A collection is not an array
I’m occassionally irked by the fact that a collection of DOM elements (more formally called a NodeList
) can’t be manipulated like an array, because it isn’t one. However it does look like one, and thinking it is one is a mistake made so often by JavaScript novices that for our upcoming JavaScript Reference I felt it necessary to note this point for every single DOM object that is, or returns, a collection.
You can iterate through a collection like an array:
for(var i=0; i<collection.length; i++)
{
//whatever
}
But you can’t use Array
methods like push()
, splice()
or reverse()
to manipulate it.
Except that you can, if you take the next step and convert it into an array. This is in fact trivial:
function collectionToArray(collection)
{
var ary = [];
for(var i=0, len = collection.length; i < len; i++)
{
ary.push(collection[i]);
}
return ary;
}
The code above is fully cross-browser, and is called with the original collection as an argument:
var elements = collectionToArray(document.getElementsByTagName('*'));
However if you only need to deal with browsers that support native object prototyping (Opera, Firefox and Safari 3) then you can simply create a toArray()
method of NodeList
:
NodeList.prototype.toArray = function()
{
var ary = [];
for(var i=0, len = this.length; i < len; i++)
{
ary.push(this[i]);
}
return ary;
};
Which can then be called as a method of the individual collection:
var elements = document.getElementsByTagName('*').toArray();
There is one obvious disadvantage to this conversion (however it’s done), which is that the resulting array will no longer be a NodeList
. Obvious, yes, but relevant because it has two implications:
- It will lose the properties and methods it inherited from
NodeList
. HoweverNodeList
only has one property (itslength
, which is also available for an array), and one method (theitem()
method, which is usually redundent anyway, since members can still be referred to with square-bracket notation).

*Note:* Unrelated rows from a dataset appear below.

/-- TUNE_PATTERN (R36, R39): the tuned record replaces the old one and the dirty flag is set; where the slot is in
force the service's outputs are computed again. An empty slot is PATTERN_EMPTY, a field out of range and a slot above
3 BAD_FIELD. What a tuning changes (R36): the cutback percent, the verify window and the persistence count, and in
each named tower its tolerances and enforcement levels; the label, the power, the reference tower, the policy, the map
and every reference stay. The tuning is clamped exactly when the window or the persistence count is stored otherwise
than written, and refused exactly when the cutback percent, or a field of a tower item, lies outside its values, or a
tower is absent or named twice. -/
def Obligations.TunePatternStoresTheTuning : Prop :=
  (∀ (port : PortId) (tag svc cut win per : Byte) (items : List TuneItem) (x : Svc) (k : Fin 4) (s : State),
     TakesWrite s port svc x →
     (∀ p q clamped, s.pattern x k = some p → tunedPattern p cut win per items = some (q, clamped) →
       exec (.tunePattern port tag svc (BitVec.ofNat 8 k.val) cut win per items) s =
         .next (answered port (9 + 7 * items.length) (shortFrame (if clamped then 2 else 0) tag)
           (fun u =>
             let u' : State := { u with cfg := u.cfg.setPattern x k (some q), dirty := true }
             if (u.svc x).inForce = some k then outputs x u' else u') s)) ∧
       (s.pattern x k = none →
         exec (.tunePattern port tag svc (BitVec.ofNat 8 k.val) cut win per items) s =
           .next (answered port (9 + 7 * items.length) (shortFrame 9 tag) id s)) ∧
       (∀ p, s.pattern x k = some p → tunedPattern p cut win per items = none →
         exec (.tunePattern port tag svc (BitVec.ofNat 8 k.val) cut win per items) s =
           .next (answered port (9 + 7 * items.length) (shortFrame 8 tag) id s)) ∧
       ∀ slot : Byte, 4 ≤ slot.toNat →
         exec (.tunePattern port tag svc slot cut win per items) s =
           .next (answered port (9 + 7 * items.length) (shortFrame 8 tag) id s)) ∧
  ((∀ (p q : Pattern) (cut win per : Byte) (items : List TuneItem) (clamped : Bool),
     tunedPattern p cut win per items = some (q, clamped) →
     (clamped = true ↔ q.window ≠ win.toNat ∨ q.persistence ≠ per.toNat) ∧ q.label = p.label ∧ q.power = p.power ∧ q.refTower = p.refTower ∧ q.policy = p.policy ∧ q.map = p.map ∧
       q.cutback = cut.toNat ∧ 10 ≤ q.cutback ∧ q.cutback ≤ 90 ∧ q.window = max 2 (min win.toNat 120) ∧
       q.persistence = max 1 (min per.toNat 15) ∧
       (∀ i : Fin 12, (q.towers[i]).isSome = (p.towers[i]).isSome ∧
         ((∀ it ∈ items, it.tower.toNat ≠ i.val) → q.towers[i] = p.towers[i])) ∧
       (∀ (i : Fin 12) t u, p.towers[i] = some t → q.towers[i] = some u → u.ratio = t.ratio ∧ u.phase = t.phase) ∧
       ∀ it ∈ items, ∃ (i : Fin 12) (u : TowerEntry), i.val = it.tower.toNat ∧ q.towers[i] = some u ∧
         u.ratioTol = it.ratioTol.toNat ∧ u.phaseTol = it.phaseTol.toNat ∧
         BitVec.ofNat 8 (enforcementCode u.ratioEnf) = it.ratioEnf ∧
         BitVec.ofNat 8 (enforcementCode u.phaseEnf) = it.phaseEnf) ∧
   ∀ (p : Pattern) (cut win per : Byte) (items : List TuneItem),
     tunedPattern p cut win per items = none ↔
       cut.toNat < 10 ∨ 90 < cut.toNat ∨
         (∃ it ∈ items, (∀ i : Fin 12, i.val = it.tower.toNat → p.towers[i] = none) ∨
           it.ratioTol = 0 ∨ 500 < it.ratioTol.toNat ∨ it.phaseTol = 0 ∨ 900 < it.phaseTol.toNat ∨
           2 < it.ratioEnf.toNat ∨ 2 < it.phaseEnf.toNat) ∨
         ¬ (items.map TuneItem.tower).Nodup)

/-- WRITE_SCHEDULE_ROW (R155): a row of at most four entries with strictly ascending minutes replaces the month's row
and sets the dirty flag; nothing is posted. Another list is BAD_FIELD, and so is a month outside 1-12. WRITE_ROUTE
(R176): the entry of the kind is replaced and the dirty flag set; a kind outside 1-32 or a code above 7 is BAD_FIELD.
-/
def Obligations.RowAndRouteWritesReplace : Prop :=
  (∀ (port : PortId) (tag svc : Byte) (x : Svc) (m : Fin 12) (entries : List (Half × Byte)) (s : State),
     TakesWrite s port svc x →
     (∀ row : List RowEntry, rowSound row →
       entries = row.map (fun e => (BitVec.ofNat 16 e.minute, BitVec.ofNat 8 e.slot.val)) →
       exec (.writeScheduleRow port tag svc (BitVec.ofNat 8 (m.val + 1)) entries) s =
         .next (answered port (6 + 3 * entries.length) (shortFrame 0 tag)
           (fun u => { u with cfg := u.cfg.setRow x m row, dirty := true }) s)) ∧
       ((¬ ∃ row : List RowEntry, rowSound row ∧
           entries = row.map (fun e => (BitVec.ofNat 16 e.minute, BitVec.ofNat 8 e.slot.val))) →
         exec (.writeScheduleRow port tag svc (BitVec.ofNat 8 (m.val + 1)) entries) s =
           .next (answered port (6 + 3 * entries.length) (shortFrame 8 tag) id s)) ∧
       ∀ month : Byte, (month = 0 ∨ 13 ≤ month.toNat) →
         exec (.writeScheduleRow port tag svc month entries) s =
           .next (answered port (6 + 3 * entries.length) (shortFrame 8 tag) id s)) ∧
  (∀ (tag kind ports : Byte) (s : State), SiteTakes s →
     (∀ (n : Fin 32) (p : PortSet), kind.toNat = n.val + 1 → ports.toNat = portSetCode p →
       exec (.writeRoute .site tag kind ports) s =
         .next (answered .site 5 (shortFrame 0 tag)
           (fun u => { u with cfg := { u.cfg with routes := u.cfg.routes.set n p }, dirty := true }) s)) ∧
       ((kind = 0 ∨ 32 < kind.toNat ∨ 7 < ports.toNat) →
         exec (.writeRoute .site tag kind ports) s = .next (answered .site 5 (shortFrame 8 tag) id s)))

So this loss is not at all significant - It will no longer be a live collection. A
NodeList
is a reference to a collection of objects, and if that collection changes (for example, elements are added or removed) theNodeList
will automatically update to reflect that change; conversely our array is a static snapshot of the collection at one point in time, and so won’t update in response to changes in the DOM. Depending on your application, that could be significant.